Truck pollution kills: NAFTA

OTTAWA, (Nov. 12, 2003) — A study commissioned by NAFTA reports that children living near major cross-border trucking routes between Mexico and the U.S. are getting sick and dying due to high levels of air pollution coming off of trucks.

Conducted by NAFTA’s Commission for Environmental Co-operation, the study — which is said to have implications for major Canadian border crossings as well — found “significant associations” between particulate matter from diesel trucks and child mortality along trucking routes at Ciudad Juarez in Mexico.

The report reinforces environmentalists’ concerns over the high levels of truck traffic and pollution, and the effects it can have on young children and the elderly. However, the study also noted infant mortality jumped sharply among children with the lowest socio-economic status, but did not jump among those at the higher end of the scale.

Paul Miller of the CEC, said the results are not unique to Ciudad Juarez. “Similar or even air higher pollution levels exist at other crossings along the Mexico-U.S. and Canada-U.S. borders,” he told the Canadian Press

The study comes off the heals of a report conducted last year by the Environmental Protection Agency, which concluded that diesel exhaust may cause lung cancer. The report, developed over the last 10 years, states that exposure to diesel exhausts poses “a chronic respiratory hazard to humans,” including increased asthma and other respiratory problems. Furthermore, tests on animals showed diesel emissions likely to be a carcinogen, a cancer-causing substance, although the agency found insufficient scientific evidence to quantify a clear relationship between diesel exhaust exposure and lung cancer.

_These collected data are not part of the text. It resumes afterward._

-- ==== Sys2Proof/Machine/Transfer.lean ====
section
/-! DEFINITION. XFER and the phases of a bus cycle (42_transfer.md R130 to R135), which ST0 uses too. -/

namespace Sys2Proof.Machine

/-- `XFER_accept` (R130), behind the initialisation check (30_encoding.md R76). -/
def execXfer (s : State) : Host.Outcome State Fault Refusal :=
  whenInitialised s (((s.setCs false).own .xfer 0).enter .xfA)

/-- `XF_S_step` (R131). -/
def xfSStep (s : State) : State := s.timed ((s.setCs false).enter .xfA)

/-- `XF_A_step` (R132). -/
def xfAStep (s : State) : State := s.timed ((s.setWr false).enter .xfB)

/-- `XF_B_step` (R133): WR# rises and the bus write is emitted. -/
def xfBStep (s : State) : State := s.timed (((s.setWr true).emitWrite s.busWrite).enter .xfC)

/-- `XF_C_step` (R134). -/
def xfCStep (s : State) : State := s.timed ((s.setCs true).enter .xfD)

/-- ST0's byte advance at XF_D's exit (R135): the Timer 0 address, and the next byte of the divisor. -/
def State.advanceByte (s : State) : State :=
  (((s.setByteIdx (s.byteIdx + 1)).setAddr false false).setData s.nextDivisorByte).enter .xfS

/-- `XF_D_step` (R135): the next byte of an ST0, or the end of the command. -/
def xfDStep (s : State) : State :=
  s.timed (if s.seq = .st0 ∧ s.byteIdx < 2 then s.advanceByte else (s.own .none 0).toIdle)

/-- The events of the step out of a cycle (20_memory.md R52): one bus write at XF_B's exit, unless the block is being
reset (60_exceptions.md R173), and none in any other step. -/
def State.emitted (s : State) (inp : Input) : Option BusWrite :=
  if inp.rst = false ∧ s.phase = .xfB ∧ s.dlyCnt = 0 then some s.busWrite else none

end Sys2Proof.Machine
end

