-- ==== Sys2Proof/Laws/Ops.lean ====
section
/-! SUPPORT. What each shared operation can do, said once: the timed phases, the initialisation check, the emission of
an event, and the meaning of a command. -/

namespace Sys2Proof.Machine

variable (s : State)

/-! ### The phases, one lemma each (40_delay.md R92, 00_scope.md R14) -/

@[simp] theorem inBusCycle_idle : Phase.inBusCycle .idle = false := rfl
@[simp] theorem inBusCycle_xfS : Phase.inBusCycle .xfS = false := rfl
@[simp] theorem inBusCycle_xfA : Phase.inBusCycle .xfA = true := rfl
@[simp] theorem inBusCycle_xfB : Phase.inBusCycle .xfB = true := rfl
@[simp] theorem inBusCycle_xfC : Phase.inBusCycle .xfC = true := rfl
@[simp] theorem inBusCycle_xfD : Phase.inBusCycle .xfD = true := rfl
@[simp] theorem inBusCycle_dl : Phase.inBusCycle .dl = false := rfl
@[simp] theorem inBusCycle_unused7 : Phase.inBusCycle .unused7 = false := rfl
@[simp] theorem phaseLength_idle (c : Config) : phaseLength c .idle = 1 := rfl
@[simp] theorem phaseLength_xfS (c : Config) : phaseLength c .xfS = 1 := rfl
@[simp] theorem phaseLength_xfA (c : Config) : phaseLength c .xfA = c.params.nDly := rfl
@[simp] theorem phaseLength_xfB (c : Config) : phaseLength c .xfB = 2 * c.params.nDly := rfl
@[simp] theorem phaseLength_xfC (c : Config) : phaseLength c .xfC = c.params.nDly := rfl
@[simp] theorem phaseLength_xfD (c : Config) : phaseLength c .xfD = c.params.nDly := rfl
@[simp] theorem phaseLength_dl (c : Config) : phaseLength c .dl = c.params.nDly := rfl
@[simp] theorem phaseLength_unused7 (c : Config) : phaseLength c .unused7 = 1 := rfl

theorem timed_counting (exit : State) (h : s.dlyCnt ≠ 0) : s.timed exit = s.countDown := by
  simp [State.timed, h]

theorem timed_exit (exit : State) (h : s.dlyCnt = 0) : s.timed exit = exit := by
  simp [State.timed, h]

/-- A cycle of a timed phase counts down or exits (40_delay.md R91). -/
theorem timed_cases (exit : State) :
    (s.dlyCnt ≠ 0 ∧ s.timed exit = s.countDown) ∨ (s.dlyCnt = 0 ∧ s.timed exit = exit) := by
  by_cases h : s.dlyCnt = 0
  · exact .inr ⟨h, timed_exit s exit h⟩
  · exact .inl ⟨h, timed_counting s exit h⟩

theorem whenInitialised_done (effect : State) (h : s.initDone = true) : whenInitialised s effect = .next effect := by
  simp [whenInitialised, h]

theorem whenInitialised_notDone (effect : State) (h : s.initDone = false) :
    whenInitialised s effect = .next (s.raise .notInitialised) := by
  simp [whenInitialised, h]

/-- No latch, phase or counter is one of R36's unreachable encodings when `State.unreachable` is false. -/
theorem unreachable_eq_false : s.unreachable = false ↔ s.phase ≠ .unused7 ∧ s.seq ≠ .unused3 ∧ s.byteIdx ≠ 3 := by
  simp [State.unreachable, and_assoc]

theorem emitted_eq_some_iff (inp : Input) (w : BusWrite) :
    s.emitted inp = some w ↔ inp.rst = false ∧ s.phase = .xfB ∧ s.dlyCnt = 0 ∧ w = s.busWrite := by
  unfold State.emitted
  constructor
  · intro h
    split at h
    · rename_i hc
      exact ⟨hc.1, hc.2.1, hc.2.2, (Option.some.inj h).symm⟩
    · cases h
  · rintro ⟨h1, h2, h3, rfl⟩
    simp [h1, h2, h3]

theorem emitted_eq_none_iff (inp : Input) :
    s.emitted inp = none ↔ ¬ (inp.rst = false ∧ s.phase = .xfB ∧ s.dlyCnt = 0) := by
  unfold State.emitted
  split <;> simp_all

theorem accepts_iff (inp : Input) :
    s.accepts inp = true ↔ inp.cmdValid = true ∧ inp.rst = false ∧ s.phase = .idle := by
  simp [State.accepts, State.cmdReady]

end Sys2Proof.Machine
end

However, no other transportation sector has made the pollution-control advancements as has the trucking industry over the last 10 years. Technology in new diesel engines introduced in October 2002 are currently abiding by a NOx standard of 2.5 g/bhp-hr, mandated by the EPA. Even more stringent rules will be enforced over the next few years.

The EPA’s own air quality data shows advances in clean diesel technology are lowering emissions of diesel exhaust to unprecedented levels, and that from 1990-1998, levels of diesel particulates in the atmosphere dropped by over 37 per cent.